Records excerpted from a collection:
*** Begin section ***
/-- The result fields of a completion (Table 10-7, Table 10-9), one shape for each list of fields of the chapters. -/
inductive Result where
  | none
  | attach (r : AttachReport)
  | detach (cancelled : Nat)
  | restart (part : PartState) (status : ConfigStatus) (singlePort : Bool) (discarded : Nat)
  | subscribe (old new : Byte)
  | statistics (group : Nat) (clear : Bool) (values : List Nat)
  | surface (h : Handle) (width height byteSize pages : Nat)
  | written (mark : List Byte) (discarded : Option Nat)
  | freed (state : Option SurfaceState)
  | pool (r : PoolReport)
  | layer (crop : Crop) (cropClamp stepClamp : Bool)
  | latch (o : OutputId) (count : Word32)
  | panel (o : OutputId) (wish other : Option Wish) (target : Wish) (state : PanelState) (forcedBlank : Bool)
  | stream (r : StreamReport)
  | position (k : Nat)
  | closed (i : StreamId)
  | poster (h : Handle) (title : Nat) (image : Option (Nat × Nat × Format))
  | released (count : Nat) (condition : PosterCondition)
  | posterQuery (r : PosterReport)
  | reload (records removed stale : Nat)
  | flashRead (offset length : Nat) (data : List Byte)
  | flashProgram (offset length : Nat)
  | flashErase (offset : Nat)
  | errors (c : Capture) (fault : Bool) (bad : List Nat)
  | cleared (lost : Bool) (lostCount : Nat)
  | staleClear (sequence : Nat) (locked : Bool)
  deriving DecidableEq, Repr

/-- Notices (Table 10-7). -/
inductive Notice where
  | completion (tag code : Byte) (status : Status) (reason : Option PlaceholderReason) (result : Result)
  | fieldStart (o : OutputId) (count : Word32)
  | slotFreed (i : StreamId) (slot : Nat)
  | panelState (o : OutputId) (state : PanelState) (forcedBlank : Bool) (count : Word32)
  | portChange (p : Port) (state : PortStatus)
  | memoryError (page : Nat) (reader : Reader) (offset : Nat) (surface : Option Handle) (added : Bool)
      (badLength sequence lostCount : Nat)
  | fault (page : Nat) (reader : Reader) (sequence : Nat)
  | streamState (i : StreamId) (state : StreamState) (owner : Option Port) (clockOutput : Option OutputId)
      (clock : Word32)
  deriving DecidableEq, Repr

/-- A command in a port's command queue (R176). -/
structure Frame where
  code : Byte
  tag : Byte
  payload : List Byte
  deriving DecidableEq, Repr

/-- An entry of the in-flight table (R177); its owning block follows from the code (Table 10-10). -/
structure InFlight where
  code : Byte
  tag : Byte
  deriving DecidableEq, Repr

/-- A link port. `answer` is what the part drives in the read slots of the transaction under way (R174). -/
structure PortState where
  status : PortStatus
  resetLine : Bool
  queue : List Frame
  inFlight : List InFlight
  notices : List Notice
  owed : Nat
  lost : Nat
  mask : Byte
  baselines : Counters
  quiet : Timer
  hold : Timer
  attention : Bool
  quietTime : Nat
  holdTime : Nat
  maintainer : Bool
  cancelled : Nat
  answer : Option (List Byte)
  deriving DecidableEq, Repr

/-- The whole part, its flash device, and the queue of commands that wait (log 1). -/
structure State where
  pending : List Instr
  startUp : StartUp
  surfaces : SurfaceManager
  frame : Memory
  layers : List LayerRecord
  outputs : PerOutput OutputState
  streams : PerStream StreamRecord
  cache : PosterCache
  arbiter : Arbiter
  flash : Memory
  lanes : LaneWiring
  errors : MemoryErrors
  ports : PerPort PortState
  counters : Counters
  freeCount : Nat
  deriving DecidableEq, Repr
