-- ==== Sys2Proof/Machine/Panels.lean ====
section
/-! DEFINITION. Chapter 4: which outputs are enabled, the timing start, the panel wishes and SET PANEL. -/

namespace Sys2Proof.Machine

/-- Whether the five fields of R73 lie within the ranges of Table 4-1. -/
def TimingRecord.inRange (t : TimingRecord) : Bool :=
  320 ≤ t.width && t.width ≤ 4096 && 240 ≤ t.height && t.height ≤ 4096
    && t.width + 16 ≤ t.htotal && t.htotal ≤ 8192 && t.height + 4 ≤ t.vtotal && t.vtotal ≤ 8192
    && 25000 ≤ t.pixelKHz && t.pixelKHz ≤ 300000

/-- Whether a timing record enables its output (R73). -/
def TimingRecord.enabled (t : TimingRecord) : Bool := t.flag && t.inRange

/-- Whether an output is enabled (R73). -/
def State.outputEnabled (s : State) (o : OutputId) : Bool := (s.outputs.get o).timing.enabled

/-- The enabled output a number names, if any: the NO_OUTPUT test. -/
def State.enabledOutput (s : State) (n : Nat) : Option OutputId :=
  match outputOfCode n with
  | some o => if s.outputEnabled o then some o else none
  | none => none

/-- Starts an output's timing in a panel state: counts at 0, panel enable asserted, lead-in field begun (R74). -/
def OutputState.start (q : OutputState) (st : PanelState) : OutputState :=
  { q with running := true, leadIn := true, fieldCount := 0, acc := 0, panel := st, pen := true, nextLine := 0
           work := none, ahead := [], line := [] }

/-- The more awake of two wishes (R79). -/
def Wish.max : Wish → Wish → Wish
  | .active, _ | _, .active => .active
  | .blanked, _ | _, .blanked => .blanked
  | .asleep, .asleep => .asleep

/-- The target of an output: the most awake of the wishes that are not none, BLANKED when both are none (R79,
Table 4-4). -/
def panelTarget (w : PerPort (Option Wish)) : Wish :=
  match w.a, w.b with
  | none, none => .blanked
  | some x, none => x
  | none, some y => y
  | some x, some y => x.max y

/-- Offers PANEL STATE for an output as it now stands (R84). -/
def State.panelNotice (o : OutputId) (s : State) : State :=
  let q := s.outputs.get o
  s.publish .panelState (.panelState o q.panel q.forcedBlank q.fieldCount)

/-- What an output does at a change of its target (R81): an ASLEEP output wakes to WAKING or BLANKED at once, any
other waits for its field start. -/
def State.targetChanged (o : OutputId) (target : Wish) (s : State) : State :=
  if (s.outputs.get o).panel = .asleep then
    match target with
    | .active => (s.modOut o (fun q => q.start .waking)).panelNotice o
    | .blanked => (s.modOut o (fun q => q.start .blanked)).panelNotice o
    | .asleep => s
  else s

/-- Sets a port's wish on an enabled output, and acts on a change of target (R79, R81). A disabled output holds no
wish. -/
def State.setWish (p : Port) (w : Option Wish) (o : OutputId) (s : State) : State :=
  if s.outputEnabled o then
    let old := panelTarget (s.outputs.get o).wishes
    let t := s.modOut o (fun q => { q with wishes := q.wishes.set p w })
    let new := panelTarget (t.outputs.get o).wishes
    if new = old then t else t.targetChanged o new
  else s

/-- Sets a port's wish on both outputs (R79). DESIGN CHOICE: output 0 acts first (log 34). -/
def State.setWishes (p : Port) (w : Option Wish) (s : State) : State :=
  State.setWish p w .o1 (State.setWish p w .o0 s)

/-- SET PANEL by its owning block (R80). -/
def setPanel (p : Port) (f : Frame) (s : State) : State :=
  match Wish.ofCode (u8 f.payload 1) with
  | none => s.complete p f .badCommand .none
  | some w =>
    match s.enabledOutput (u8 f.payload 0) with
    | none => s.complete p f .noOutput .none
    | some o =>
      let t := State.setWish p (some w) o s
      let q := t.outputs.get o
      t.complete p f .ok
        (.panel o (q.wishes.get p) (q.wishes.get p.other) (panelTarget q.wishes) q.panel q.forcedBlank)

/-- SET_PANEL (R80). -/
def execSetPanel (p : Port) (s : State) : Host.Outcome State Fault Refusal :=
  .next (s.taking p .setPanel (setPanel p))

/-! ## The field start's share (R77, R82, R83) -/

/-- N of R77. -/
def TimingRecord.advanceN (t : TimingRecord) : Nat := 90000 * t.htotal * t.vtotal

/-- D of R77. -/
def TimingRecord.advanceD (t : TimingRecord) : Nat := t.pixelKHz * 1000

/-- The panel state settled at a field start (Table 4-5), from the state held, the target, the field count and the
wake fields. -/
def settlePanel (held : PanelState) (target : Wish) (count wake : Nat) : PanelState :=
  match held, target with
  | _, .asleep => .asleep
  | _, .blanked => .blanked
  | .waking, .active => if count ≤ wake then .waking else .active
  | _, .active => .active

end Sys2Proof.Machine
end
*** End section ***
What to do:
Only the lines from the one containing "def settlePanel (held" through the last line of the records should appear, each written out exactly.

Written solution:
def settlePanel (held : PanelState) (target : Wish) (count wake : Nat) : PanelState :=
  match held, target with
  | _, .asleep => .asleep
  | _, .blanked => .blanked
  | .waking, .active => if count ≤ wake then .waking else .active
  | _, .active => .active

end Sys2Proof.Machine
end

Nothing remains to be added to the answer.